Всегда странным казалось. Но прежде эту странность я и воспринимал как некую данность. А тут задалось во мне это всё не вопросами – ощущением, и ответилось на то же ощущением, что готов я поверить в непомерную горечь того горького горя. Нет, как актёр – я и так верил; как актёр я во что угодно способен поверить, иначе зрителя не убедишь, но сейчас во мне кто-то помимо актёра готов был поверить – знаете ли, за спиной Станиславского – в то, что давеча я ещё считал преувеличением. И это для меня стало новостью.

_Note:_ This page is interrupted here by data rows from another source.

-- ==== Sys2Proof/Machine/Regs.lean ====
section
/-! DEFINITION. Reading and writing the register space by field type, width and alignment (R4–R9), over the registers'
stored values alone. -/

namespace Sys2Proof.Machine

/-- The registers, by register-space offset of their first byte; an unlisted one holds its reset value. -/
abbrev RegFile := SMap Word

/-- Whether `off` is the first byte of a register of this heading. -/
def RegSpec.at (r : RegSpec) (off : Nat) : Bool :=
  if off < r.base then false
  else
    let d := off - r.base
    let i := d / r.s1
    let e := d % r.s1
    decide (i < r.n1) && decide (e % r.s2 = 0) && decide (e / r.s2 < r.n2)

/-- The register that starts at `off`, if any (R7, R411). -/
def Reg.find (off : Nat) : Option RegSpec := Reg.specs.find? fun r => r.at off

/-- The reset value of FC_REACT for kind `k`: Table FLT-3, and LOG with ACK for a kind it does not list. -/
def Reg.reactReset (k : Nat) : Nat :=
  match Kind.reactTable.find? fun t => t.1 = k with
  | some (_, act, bucket, ack, irq, fixed) => act + 8 * bucket + 32 * ack + 64 * irq + 128 * fixed
  | none => 32

/-- The cold-reset value of the register at `off`: its heading's, FC_REACT's per Table FLT-3, and for fuse values the
ones assumption 3 names. -/
def Reg.resetValue (off : Nat) : Word :=
  if 0x9001000 ≤ off ∧ off < 0x9001400 then BitVec.ofNat 64 (Reg.reactReset ((off - 0x9001000) / 4))
  else if 0x6001000 ≤ off ∧ off < 0x6001800 then
    let n := (off - 0x6001000) / 4
    BitVec.ofNat 64 (17 * (n / 16) + n % 16)
  else match Reg.find off with
    | some r => BitVec.ofNat 64 r.rst
    | none => 0

/-- The whole register at `off`. -/
def RegFile.word (rf : RegFile) (off : Nat) : Nat := (SMap.get Reg.resetValue rf off).toNat

def RegFile.setWord (rf : RegFile) (off n : Nat) : RegFile := SMap.put Reg.resetValue rf off (BitVec.ofNat 64 n)

/-- A field's value. -/
def RegFile.rd (rf : RegFile) (f : Fld) : Nat := bits (rf.word f.off) f.lo f.w

/-- The register file with a field replaced. -/
def RegFile.wr (rf : RegFile) (f : Fld) (n : Nat) : RegFile := rf.setWord f.off (setBits (rf.word f.off) f.lo f.w n)

/-- The parts of registers an access reaches (R8): register offset, its lowest bit reached, the access's lowest bit. -/
def Reg.parts32 (off shift : Nat) : List (Nat × Nat × Nat) :=
  match Reg.find off with
  | some _ => [(off, 0, shift)]
  | none =>
    if off % 8 = 4 then
      match Reg.find (off - 4) with
      | some r => if r.wide then [(off - 4, 32, shift)] else []
      | none => []
    else []

/-- R8: the parts of an access of `size` bytes; none where it is narrower than 32 bits or misaligned. -/
def Reg.parts (off size : Nat) : List (Nat × Nat × Nat × Nat) :=
  if size = 4 ∧ off % 4 = 0 then (Reg.parts32 off 0).map fun (o, l, s) => (o, l, s, 32)
  else if size = 8 ∧ off % 8 = 0 then
    match Reg.find off with
    | some r =>
      if r.wide then [(off, 0, 0, 64)]
      else (Reg.parts32 off 0 ++ Reg.parts32 (off + 4) 32).map fun (o, l, s) => (o, l, s, 32)
    | none => (Reg.parts32 (off + 4) 32).map fun (o, l, s) => (o, l, s, 32)
  else []

/-- What a read of bits `[lo + w - 1 : lo]` returns: WO and reserved bits read zero (R4, R6). -/
def RegSpec.readable (r : RegSpec) (v lo w : Nat) : Nat :=
  let seen := r.flds.foldl (fun acc f => match f.ty with
    | .wo => acc
    | _ => acc ||| (bits v f.lo f.w <<< f.lo)) 0
  bits seen lo w

/-- The register after a read of those bits: an RC field clears only when every bit of it is read (R8). -/
def RegSpec.afterRead (r : RegSpec) (v lo w : Nat) : Nat :=
  r.flds.foldl (fun acc f => match f.ty with
    | .rc => if lo ≤ f.lo ∧ f.lo + f.w ≤ lo + w then setBits acc f.lo f.w 0 else acc
    | _ => acc) v

/-- R9's effect on a field's resulting value. -/
def Limit.apply (l : Limit) (old new : Nat) : Nat :=
  match l with
  | .free => new
  | .range lo hi => max lo (min new hi)
  | .listed vs => if vs.contains new then new else old

/-- One field after a write of `v` to register bits `[lo + w - 1 : lo]` (R4, R5, R8, R9); `unsealed` opens RWL. -/
def FieldSpec.write (f : FieldSpec) (unsealed : Bool) (reg v lo w : Nat) : Nat :=
  let old := bits reg f.lo f.w
  -- the written bits of the field, at their places in the register
  let mask := (2 ^ w - 1) <<< lo
  let fm := (2 ^ f.w - 1) <<< f.lo
  let hit := mask &&& fm
  if hit = 0 then old
  else
    let written := (v <<< lo) &&& hit
    let keep := (reg &&& fm) - ((reg &&& fm) &&& hit)
    let rw := f.lim.apply old ((keep + written) >>> f.lo)
    match f.ty with
    | .rw => rw
    | .rwl => if unsealed then rw else old
    | .w1c => bits (reg - (reg &&& written)) f.lo f.w
    | .w1s => bits (reg ||| written) f.lo f.w
    | .ro | .rc | .wo | .fo => old

/-- The whole register after the write. -/
def RegSpec.write (r : RegSpec) (unsealed : Bool) (reg v lo w : Nat) : Nat :=
  r.flds.foldl (fun acc f => setBits acc f.lo f.w (f.write unsealed reg v lo w)) reg

/-- A read access (R4, R7, R8): the value, and the registers with what the read clears when `clears`. -/
def RegFile.read (rf : RegFile) (off size : Nat) (clears : Bool) : RegFile × Nat :=
  (Reg.parts off size).foldl (fun (acc : RegFile × Nat) (p : Nat × Nat × Nat × Nat) =>
    match p with
    | (o, lo, sh, w) =>
      match Reg.find o with
      | some r =>
        let v := acc.1.word o
        (if clears then acc.1.setWord o (r.afterRead v lo w) else acc.1, acc.2 + (r.readable v lo w <<< sh))
      | none => acc) (rf, 0)

/-- A write access (R4–R9): each register reached takes its written fields. -/
def RegFile.write (rf : RegFile) (unsealed : Bool) (off size v : Nat) : RegFile :=
  (Reg.parts off size).foldl (fun acc p =>
    match p with
    | (o, lo, sh, w) =>
      match Reg.find o with
      | some r => acc.setWord o (r.write unsealed (acc.word o) (bits v sh w) lo w)
      | none => acc) rf

/-- The register with its RWL fields alone written, as before the seal. -/
def RegSpec.writeRwl (r : RegSpec) (reg v lo w : Nat) : Nat :=
  r.flds.foldl (fun acc f => match f.ty with
    | .rwl => setBits acc f.lo f.w (f.write true reg v lo w)
    | _ => acc) reg

/-- A write of RWL fields alone, of `v`, or of the reset values where there is none. -/
def RegFile.writeRwl (rf : RegFile) (off size : Nat) (v : Option Nat) : RegFile :=
  (Reg.parts off size).foldl (fun acc p =>
    match p with
    | (o, lo, sh, w) =>
      match Reg.find o, v with
      | some r, some v => acc.setWord o (r.writeRwl (acc.word o) (bits v sh w) lo w)
      | some r, none => acc.setWord o (r.writeRwl (acc.word o) (Reg.resetValue o).toNat 0 64)
      | none, _ => acc) rf

/-- The bits of field `f` that an access writes, and what it writes there; `none` where it reaches no bit of it. -/
def Reg.written (f : Fld) (off size v : Nat) : Option Nat :=
  ((Reg.parts off size).find? fun p => decide (p.1 = f.off) && decide (p.2.1 ≤ f.lo)
      && decide (f.lo < p.2.1 + p.2.2.2)).map fun p =>
    bits (bits v p.2.2.1 p.2.2.2 <<< p.2.1) f.lo f.w

end Sys2Proof.Machine
end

Короче, я всего им четыре первых строки прочёл, а уже отметил краем сознания – как-то не так у меня на душе: не задалось оно с настроением как-то…

Позже, обдумывая природу моего эксцесса, из всех возможных причин я менее всего грешил на заблаговременно принятое. Не первый раз и не последний – и мне ли не знать своей персональной профессиональной нормы? Другое дело, вышеупомянутый широкий жест рукой касательно «небогатого нашего села», этот мах при всей его ироничности, в самом деле, мог мне триггером быть, переключателем самосознания – на личностное восприятие вот всего того и всего этого… А главная причина, полагаю сейчас, это зябкость была. Было зябко. Не морозно, не холодно – зябко. Петербуржская наша зябкость, когда ошибиться одеждой легко, и мурашки бегут не по коже уже – по душе.

А тут ещё надо было «ой» сказать.

Теперь шла рискованная строка с восклицанием «ой» – способным вызвать комический эффект, если произнести не с тем чувством. Помню, как десятиклассники захихикали, когда услышали из моих уст:

Ой, беда приключилася страшная!

С тех пор я это «ой» стал растягивать – ооооооой – скрипучим, как спросонья, голосом, словно мне в этот момент начинало вспоминаться что-то, о чём страшно не хотелось мне вспоминать. Это работало. И я как актёр, конечно, всегда верил в эту беду, сообщая о ней с подобающей интонацией, но сейчас, здесь и сейчас, на этом месте, произнося это скрипучее ооооооой, к своему, может быть, ещё не ужасу, но изумлению, я опять почувствовал в себе помимо актёра кого-то, кто слушал и слышал, как прежде я не умел, нечто жуткое, роковое – растворённое в здешнем воздухе и вместе с тем пугающе тяжёлое. Беда была непомерной.